DATASET EXTRACT
/-- An L1 fault outside every window of its recovery domain is recorded, and opens the recovery of its master (R323 to R325). -/
theorem State.raise_l1 {r : RecDomain} (h : s.openRec r = none) (i : FaultInfo) (master : Nat) :
    s.raise 1 r i master = (s.faultRecord i.code i.source i.p0 i.p1 i.p2 (levByte 1 false false)).addRec
      ⟨r, 1, BitVec.ofNat 16 i.code, i.source, (s.scopeOf r).1, (s.scopeOf r).2, master, 0, s.time, 0, false⟩ := by
  unfold State.raise; rw [h]; simp

/-- An L2 fault outside every window starts an L2 (R325, R327). -/
theorem State.raise_l2 {r : RecDomain} (h : s.openRec r = none) (i : FaultInfo) (master : Nat) :
    s.raise 2 r i master = s.startL2 r i false false false := by
  unfold State.raise; rw [h]; simp

/-- An L3 fault outside the block's window starts an L3 (R325, R328). -/
theorem State.raise_l3 {r : RecDomain} (h : s.openRec r = none) (i : FaultInfo) (master : Nat) :
    s.raise 3 r i master = s.startL3 i false false false := by
  unfold State.raise; rw [h]; simp

/-! ### The canonical form of the memories -/

/-- States with the same memories and segment table agree on their form. -/
theorem State.tablesOk_congr {s t : State} (h : s.tablesOk) (h1 : t.hostMem = s.hostMem) (h2 : t.hostBad = s.hostBad) (h3 : t.hbm = s.hbm)
    (h4 : t.hbmBad = s.hbmBad) (h5 : t.segs = s.segs) : t.tablesOk := by
  unfold State.tablesOk at h ⊢
  rw [h1, h2, h3, h4, h5]; exact h

theorem State.tablesOk_hostWr (h : s.tablesOk) (a : Nat) (bs : List Byte) : (s.hostWr a bs).tablesOk := by
  obtain ⟨h1, h2, h3, h4, h5⟩ := h
  exact ⟨twf_tputs 0 bs _ _ h1, twf_tclear false _ _ _ h2, h3, h4, h5⟩

theorem State.tablesOk_hbmWr (h : s.tablesOk) (a : Nat) (bs : List Byte) (bad : Bool) : (s.hbmWr a bs bad).tablesOk := by
  obtain ⟨h1, h2, h3, h4, h5⟩ := h
  refine ⟨h1, h2, twf_tputs 0 bs _ _ h3, ?_, h5⟩
  cases bad
  · exact twf_tclear false _ _ _ h4
  · exact twf_tputs false _ _ _ h4

theorem State.tablesOk_setSeg (h : s.tablesOk) (i : Nat) (x : Seg) : (s.setSeg i x).tablesOk := by
  obtain ⟨h1, h2, h3, h4, h5⟩ := h
  exact ⟨h1, h2, h3, h4, twf_tset Seg.zero x _ i h5⟩

theorem State.tablesOk_offer (h : s.tablesOk) (code : Nat) (source : W16) (p0 p1 p2 : Nat) : (s.offer code source p0 p1 p2).tablesOk := by
  obtain ⟨g, e⟩ := s.offer_changes code source p0 p1 p2
  rw [e]; exact h

theorem State.tablesOk_memWrite (h : s.tablesOk) (l : Loc) (bs : List Byte) (poison : Bool) (seg : Nat) :
    (s.memWrite l bs poison seg).1.tablesOk := by
  unfold State.memWrite
  split
  · exact s.tablesOk_hostWr h _ _
  · split
    · exact s.tablesOk_hbmWr h _ _ _
    · split
      · exact s.tablesOk_offer h _ _ _ _ _
      · obtain ⟨h1, h2, h3, h4, h5⟩ := h
        refine ⟨h1, h2, twf_tputs 0 _ _ _ h3, ?_, h5⟩
        cases poison
        · exact twf_tclear false _ _ _ h4
        · exact twf_tputs false _ _ _ h4

theorem State.tablesOk_ringRecord (h : s.tablesOk) (code : Nat) (source : W16) (p0 p1 p2 lev : Nat) :
    (s.ringRecord code source p0 p1 p2 lev).tablesOk := by
  rcases s.ringRecord_cases code source p0 p1 p2 lev with ⟨c, e⟩ | ⟨a, bs, c, e⟩
  · rw [e]; exact h
  · rw [e]; exact s.tablesOk_hostWr h a bs

theorem State.tablesOk_faultRecord (h : s.tablesOk) (code : Nat) (source : W16) (p0 p1 p2 lev : Nat) :
    (s.faultRecord code source p0 p1 p2 lev).tablesOk :=
  State.tablesOk_offer _ (s.tablesOk_ringRecord h code source p0 p1 p2 lev) _ _ _ _ _

theorem State.tablesOk_unrefSegs (is : List Nat) : ∀ s : State, s.tablesOk → (s.unrefSegs is).tablesOk := by
  induction is with
  | nil => intro s h; exact h
  | cons i r ih => intro s h; exact ih _ (s.tablesOk_setSeg h _ _)

theorem State.tablesOk_completed (h : s.tablesOk) (r : CmdRef) : (s.completed r).tablesOk := by
  have b : (s.leaveBoards r).tablesOk := by
    obtain ⟨x, e⟩ := s.leaveBoards_changes r; rw [e]; exact State.tablesOk_congr h rfl rfl rfl rfl rfl
  have k := State.tablesOk_unrefSegs (match s.cmd? r with | some c => c.segs | none => [])
    ((s.leaveBoards r).modCmd r (fun c => { c with done := true })) (State.tablesOk_congr b rfl rfl rfl rfl rfl)
  exact State.tablesOk_congr k rfl rfl rfl rfl rfl

theorem State.tablesOk_giveRoom (h : s.tablesOk) (q : QSlot) : (s.giveRoom q).tablesOk := by
  have k : ∀ (l : List Rec) (s : State), s.tablesOk →
      (l.foldl (fun s k => (s.completed ⟨q.val, k.key⟩).freeWatch ⟨q.val, k.key⟩) s).tablesOk := by
    intro l
    induction l with
    | nil => exact fun s h => h
    | cons a r ih => exact fun s h => ih _ (State.tablesOk_congr (s.tablesOk_completed h _) rfl rfl rfl rfl rfl)
  exact k _ _ (State.tablesOk_congr h rfl rfl rfl rfl rfl)

theorem State.tablesOk_finish (h : s.tablesOk) (r : CmdRef) (status r0 r1 : Nat) : (s.finish r status r0 r1).tablesOk := by
  unfold State.finish
  split
  · exact h
  · split
    · exact h
    · refine State.tablesOk_giveRoom _ ?_ _
      exact State.tablesOk_congr h rfl rfl rfl rfl rfl

theorem State.tablesOk_finishOpt (h : s.tablesOk) (r : Option CmdRef) (status r0 r1 : Nat) : (s.finishOpt r status r0 r1).tablesOk := by
  unfold State.finishOpt
  split
  · exact h
  · exact s.tablesOk_finish h _ _ _ _

/-! ### Additions in issue order, and the note of a lost pair -/

/-- No addition that was issued later has committed: the value is added to the lane as it stands (R202). -/
theorem addInOrder_of_none_later {log : LaneLog} {issue : Nat} (h : log.after issue = []) (old : W32) (sat flush : Bool) (v : W32) : addInOrder log old issue sat flush v = (⟨old.toNat, false, false⟩ : CVal).plus sat flush v := by
  simp only [addInOrder, h, if_true, CVal.sum, List.foldl_nil]

/-- Nothing is noted of a course write before which no other is still to be put (R186). -/
theorem Furrow.lateWin_of_none_earlier (x x0 : Furrow) (d : Dom) (issue b e : Nat) (mode : WinMode) (lo : Nat) (vals : List W32) (sat flush : Bool)
    (ht : (x.dom d).lateAdds = []) (h : addsEarlier (x.dom d).flights b e issue = false) :
    x.lateWin x0 d 4 issue b e mode lo vals sat flush = [] := by
  simp [Furrow.lateWin, ht, h]

/-- Where nothing was noted, a write that does not add leaves its own lanes (R202). -/
theorem winLane_of_no_log (x x0 : Furrow) (d : Dom) (slot issue b e : Nat) (mode : WinMode) (sat flush : Bool) (lane : Nat) (v : W32)
    (hm : mode ≠ .accum) (h : x.laneLog d slot b e lane = LaneLog.none) :
    winLane x x0 d slot issue b e mode sat flush lane v = winStart x0 b mode sat flush lane v := by
  cases mode <;> simp_all [winLane, LaneLog.after, LaneLog.none, CVal.sum]

@[simp] theorem Furrow.setPair_doms (x : Furrow) (pair : Nat) (on : Bool) : (x.setPair pair on).doms = x.doms := rfl
@[simp] theorem Furrow.setPair_inService (x : Furrow) (pair : Nat) (on : Bool) : (x.setPair pair on).inService = setBit x.inService pair on := rfl

/-- Before a write of MS_ID or of a route only the verdicts on remote heads are noted (R242, R243). -/
theorem State.judgeHeads_queue (q : QSlot) : s.judgeHeads.queue q = { s.queue q with headJudged := s.verdict (s.queue q) } := by
  simp [State.judgeHeads, State.queue]

end Sys2Proof.Machine
end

TASK GOAL
All lines from the opening of the material through the line that contains "(R325, R327). -/" are to be printed exactly, with no others.

TASK RESULT
/-- An L1 fault outside every window of its recovery domain is recorded, and opens the recovery of its master (R323 to R325). -/
theorem State.raise_l1 {r : RecDomain} (h : s.openRec r = none) (i : FaultInfo) (master : Nat) :
    s.raise 1 r i master = (s.faultRecord i.code i.source i.p0 i.p1 i.p2 (levByte 1 false false)).addRec
      ⟨r, 1, BitVec.ofNat 16 i.code, i.source, (s.scopeOf r).1, (s.scopeOf r).2, master, 0, s.time, 0, false⟩ := by
  unfold State.raise; rw [h]; simp

/-- An L2 fault outside every window starts an L2 (R325, R327). -/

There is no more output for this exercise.